> [Brief]: Reproduce only what lies between the first line of the material below and the line containing "s.slices := rfl", with both of those lines included and every line kept exact.
------------------------------------------------------------------------
/-! ## `modQueue` -/

@[simp] theorem State.modQueue_clk (s : State) (i : Nat) (f : Queue → Queue) : (s.modQueue i f).clk = s.clk := rfl
@[simp] theorem State.modQueue_mem (s : State) (i : Nat) (f : Queue → Queue) : (s.modQueue i f).mem = s.mem := rfl
@[simp] theorem State.modQueue_poison (s : State) (i : Nat) (f : Queue → Queue) : (s.modQueue i f).poison = s.poison := rfl
@[simp] theorem State.modQueue_lines (s : State) (i : Nat) (f : Queue → Queue) : (s.modQueue i f).lines = s.lines := rfl
@[simp] theorem State.modQueue_slices (s : State) (i : Nat) (f : Queue → Queue) : (s.modQueue i f).slices = s.slices := rfl
@[simp] theorem State.modQueue_cores (s : State) (i : Nat) (f : Queue → Queue) : (s.modQueue i f).cores = s.cores := rfl
@[simp] theorem State.modQueue_tlb (s : State) (i : Nat) (f : Queue → Queue) : (s.modQueue i f).tlb = s.tlb := rfl
@[simp] theorem State.modQueue_csr (s : State) (i : Nat) (f : Queue → Queue) : (s.modQueue i f).csr = s.csr := rfl
@[simp] theorem State.modQueue_dev (s : State) (i : Nat) (f : Queue → Queue) : (s.modQueue i f).dev = s.dev := rfl
@[simp] theorem State.modQueue_teams (s : State) (i : Nat) (f : Queue → Queue) : (s.modQueue i f).teams = s.teams := rfl
@[simp] theorem State.modQueue_launches (s : State) (i : Nat) (f : Queue → Queue) : (s.modQueue i f).launches = s.launches := rfl
@[simp] theorem State.modQueue_contexts (s : State) (i : Nat) (f : Queue → Queue) : (s.modQueue i f).contexts = s.contexts := rfl
@[simp] theorem State.modQueue_ops (s : State) (i : Nat) (f : Queue → Queue) : (s.modQueue i f).ops = s.ops := rfl
@[simp] theorem State.modQueue_monitors (s : State) (i : Nat) (f : Queue → Queue) : (s.modQueue i f).monitors = s.monitors := rfl
@[simp] theorem State.modQueue_relaxed (s : State) (i : Nat) (f : Queue → Queue) : (s.modQueue i f).relaxed = s.relaxed := rfl
@[simp] theorem State.modQueue_groups (s : State) (i : Nat) (f : Queue → Queue) : (s.modQueue i f).groups = s.groups := rfl
@[simp] theorem State.modQueue_pos (s : State) (i : Nat) (f : Queue → Queue) : (s.modQueue i f).pos = s.pos := rfl
@[simp] theorem State.modQueue_agenda (s : State) (i : Nat) (f : Queue → Queue) : (s.modQueue i f).agenda = s.agenda := rfl
@[simp] theorem State.modQueue_free (s : State) (i : Nat) (f : Queue → Queue) : (s.modQueue i f).free = s.free := rfl
@[simp] theorem State.modQueue_phase (s : State) (i : Nat) (f : Queue → Queue) : (s.modQueue i f).phase = s.phase := rfl
@[simp] theorem State.modQueue_accepted (s : State) (i : Nat) (f : Queue → Queue) : (s.modQueue i f).accepted = s.accepted := rfl
@[simp] theorem State.modQueue_units (s : State) (i : Nat) (f : Queue → Queue) : (s.modQueue i f).units = s.units := rfl
@[simp] theorem State.modQueue_fwPts (s : State) (i : Nat) (f : Queue → Queue) : (s.modQueue i f).fwPts = s.fwPts := rfl
@[simp] theorem State.modQueue_harts (s : State) (i : Nat) (f : Queue → Queue) : (s.modQueue i f).harts = s.harts := rfl
@[simp] theorem State.modQueue_nextOp (s : State) (i : Nat) (f : Queue → Queue) : (s.modQueue i f).nextOp = s.nextOp := rfl
@[simp] theorem State.modQueue_kilns (s : State) (i : Nat) (f : Queue → Queue) : (s.modQueue i f).kilns = s.kilns := rfl
@[simp] theorem State.modQueue_senders (s : State) (i : Nat) (f : Queue → Queue) : (s.modQueue i f).senders = s.senders := rfl
@[simp] theorem State.modQueue_fabSent (s : State) (i : Nat) (f : Queue → Queue) : (s.modQueue i f).fabSent = s.fabSent := rfl
@[simp] theorem State.modQueue_fabSince (s : State) (i : Nat) (f : Queue → Queue) : (s.modQueue i f).fabSince = s.fabSince := rfl
@[simp] theorem State.modQueue_fabDone (s : State) (i : Nat) (f : Queue → Queue) : (s.modQueue i f).fabDone = s.fabDone := rfl
@[simp] theorem State.modQueue_markers (s : State) (i : Nat) (f : Queue → Queue) : (s.modQueue i f).markers = s.markers := rfl
@[simp] theorem State.modQueue_ownStores (s : State) (i : Nat) (f : Queue → Queue) : (s.modQueue i f).ownStores = s.ownStores := rfl
@[simp] theorem State.modQueue_nextFab (s : State) (i : Nat) (f : Queue → Queue) : (s.modQueue i f).nextFab = s.nextFab := rfl
@[simp] theorem State.modQueue_fabIn (s : State) (i : Nat) (f : Queue → Queue) : (s.modQueue i f).fabIn = s.fabIn := rfl
@[simp] theorem State.modQueue_fabLost (s : State) (i : Nat) (f : Queue → Queue) : (s.modQueue i f).fabLost = s.fabLost := rfl
@[simp] theorem State.modQueue_toldRefusals (s : State) (i : Nat) (f : Queue → Queue) : (s.modQueue i f).toldRefusals = s.toldRefusals := rfl
@[simp] theorem State.modQueue_walks (s : State) (i : Nat) (f : Queue → Queue) : (s.modQueue i f).walks = s.walks := rfl
@[simp] theorem State.modQueue_asks (s : State) (i : Nat) (f : Queue → Queue) : (s.modQueue i f).asks = s.asks := rfl
@[simp] theorem State.modQueue_sliceGone (s : State) (i : Nat) (f : Queue → Queue) : (s.modQueue i f).sliceGone = s.sliceGone := rfl
@[simp] theorem State.modQueue_bayResets (s : State) (i : Nat) (f : Queue → Queue) : (s.modQueue i f).bayResets = s.bayResets := rfl
@[simp] theorem State.modQueue_softReads (s : State) (i : Nat) (f : Queue → Queue) : (s.modQueue i f).softReads = s.softReads := rfl
@[simp] theorem State.modQueue_blocksGone (s : State) (i : Nat) (f : Queue → Queue) : (s.modQueue i f).blocksGone = s.blocksGone := rfl
@[simp] theorem State.modQueue_lost (s : State) (i : Nat) (f : Queue → Queue) : (s.modQueue i f).lost = s.lost := rfl
@[simp] theorem State.modQueue_raised (s : State) (i : Nat) (f : Queue → Queue) : (s.modQueue i f).raised = s.raised := rfl
@[simp] theorem State.modQueue_holdoff (s : State) (i : Nat) (f : Queue → Queue) : (s.modQueue i f).holdoff = s.holdoff := rfl
@[simp] theorem State.modQueue_msix (s : State) (i : Nat) (f : Queue → Queue) : (s.modQueue i f).msix = s.msix := rfl
@[simp] theorem State.modQueue_svcMsi (s : State) (i : Nat) (f : Queue → Queue) : (s.modQueue i f).svcMsi = s.svcMsi := rfl
@[simp] theorem State.modQueue_qosUse (s : State) (i : Nat) (f : Queue → Queue) : (s.modQueue i f).qosUse = s.qosUse := rfl
@[simp] theorem State.modQueue_qosNext (s : State) (i : Nat) (f : Queue → Queue) : (s.modQueue i f).qosNext = s.qosNext := rfl
@[simp] theorem State.modQueue_programs (s : State) (i : Nat) (f : Queue → Queue) : (s.modQueue i f).programs = s.programs := rfl
@[simp] theorem State.modQueue_installing (s : State) (i : Nat) (f : Queue → Queue) : (s.modQueue i f).installing = s.installing := rfl
@[simp] theorem State.modQueue_nextSent (s : State) (i : Nat) (f : Queue → Queue) : (s.modQueue i f).nextSent = s.nextSent := rfl
@[simp] theorem State.modQueue_hodOff (s : State) (i : Nat) (f : Queue → Queue) : (s.modQueue i f).hodOff = s.hodOff := rfl
@[simp] theorem State.modQueue_hodFaults (s : State) (i : Nat) (f : Queue → Queue) : (s.modQueue i f).hodFaults = s.hodFaults := rfl
@[simp] theorem State.modQueue_meters (s : State) (i : Nat) (f : Queue → Queue) : (s.modQueue i f).meters = s.meters := rfl
@[simp] theorem State.modQueue_activity (s : State) (i : Nat) (f : Queue → Queue) : (s.modQueue i f).activity = s.activity := rfl
@[simp] theorem State.modQueue_enablings (s : State) (i : Nat) (f : Queue → Queue) : (s.modQueue i f).enablings = s.enablings := rfl
@[simp] theorem State.modQueue_checkpoints (s : State) (i : Nat) (f : Queue → Queue) : (s.modQueue i f).checkpoints = s.checkpoints := rfl
@[simp] theorem State.modQueue_sidx (s : State) (i : Nat) (f : Queue → Queue) : (s.modQueue i f).sidx = s.sidx := rfl
@[simp] theorem State.modQueue_sensed (s : State) (i : Nat) (f : Queue → Queue) : (s.modQueue i f).sensed = s.sensed := rfl
@[simp] theorem State.modQueue_reserved (s : State) (i : Nat) (f : Queue → Queue) : (s.modQueue i f).reserved = s.reserved := rfl
@[simp] theorem State.modQueue_resets (s : State) (i : Nat) (f : Queue → Queue) : (s.modQueue i f).resets = s.resets := rfl
@[simp] theorem State.modQueue_reading (s : State) (i : Nat) (f : Queue → Queue) : (s.modQueue i f).reading = s.reading := rfl
@[simp] theorem State.modQueue_warned (s : State) (i : Nat) (f : Queue → Queue) : (s.modQueue i f).warned = s.warned := rfl
@[simp] theorem State.modQueue_sigGone (s : State) (i : Nat) (f : Queue → Queue) : (s.modQueue i f).sigGone = s.sigGone := rfl
@[simp] theorem State.modQueue_tries (s : State) (i : Nat) (f : Queue → Queue) : (s.modQueue i f).tries = s.tries := rfl
@[simp] theorem State.modQueue_retired (s : State) (i : Nat) (f : Queue → Queue) : (s.modQueue i f).retired = s.retired := rfl
@[simp] theorem State.modQueue_fwfail (s : State) (i : Nat) (f : Queue → Queue) : (s.modQueue i f).fwfail = s.fwfail := rfl
@[simp] theorem State.modQueue_cycles (s : State) (i : Nat) (f : Queue → Queue) : (s.modQueue i f).cycles = s.cycles := rfl
@[simp] theorem State.modQueue_cyclesTold (s : State) (i : Nat) (f : Queue → Queue) : (s.modQueue i f).cyclesTold = s.cyclesTold := rfl
@[simp] theorem State.modQueue_hostAnswer (s : State) (i : Nat) (f : Queue → Queue) : (s.modQueue i f).hostAnswer = s.hostAnswer := rfl
@[simp] theorem State.modQueue_fabAnswer (s : State) (i : Nat) (f : Queue → Queue) : (s.modQueue i f).fabAnswer = s.fabAnswer := rfl
@[simp] theorem State.modQueue_answerMarked (s : State) (i : Nat) (f : Queue → Queue) : (s.modQueue i f).answerMarked = s.answerMarked := rfl
@[simp] theorem State.modQueue_hostHeld (s : State) (i : Nat) (f : Queue → Queue) : (s.modQueue i f).hostHeld = s.hostHeld := rfl
@[simp] theorem State.modQueue_snooped (s : State) (i : Nat) (f : Queue → Queue) : (s.modQueue i f).snooped = s.snooped := rfl
@[simp] theorem State.modQueue_hostLine (s : State) (i : Nat) (f : Queue → Queue) : (s.modQueue i f).hostLine = s.hostLine := rfl
@[simp] theorem State.modQueue_fabAnswered (s : State) (i : Nat) (f : Queue → Queue) : (s.modQueue i f).fabAnswered = s.fabAnswered := rfl
@[simp] theorem State.modQueue_remote (s : State) (i : Nat) (f : Queue → Queue) : (s.modQueue i f).remote = s.remote := rfl
@[simp] theorem State.modQueue_fabOut (s : State) (i : Nat) (f : Queue → Queue) : (s.modQueue i f).fabOut = s.fabOut := rfl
------------------------------------------------------------------------
> [Reply]:
/-! ## `modQueue` -/

@[simp] theorem State.modQueue_clk (s : State) (i : Nat) (f : Queue → Queue) : (s.modQueue i f).clk = s.clk := rfl
@[simp] theorem State.modQueue_mem (s : State) (i : Nat) (f : Queue → Queue) : (s.modQueue i f).mem = s.mem := rfl
@[simp] theorem State.modQueue_poison (s : State) (i : Nat) (f : Queue → Queue) : (s.modQueue i f).poison = s.poison := rfl
@[simp] theorem State.modQueue_lines (s : State) (i : Nat) (f : Queue → Queue) : (s.modQueue i f).lines = s.lines := rfl
@[simp] theorem State.modQueue_slices (s : State) (i : Nat) (f : Queue → Queue) : (s.modQueue i f).slices = s.slices := rfl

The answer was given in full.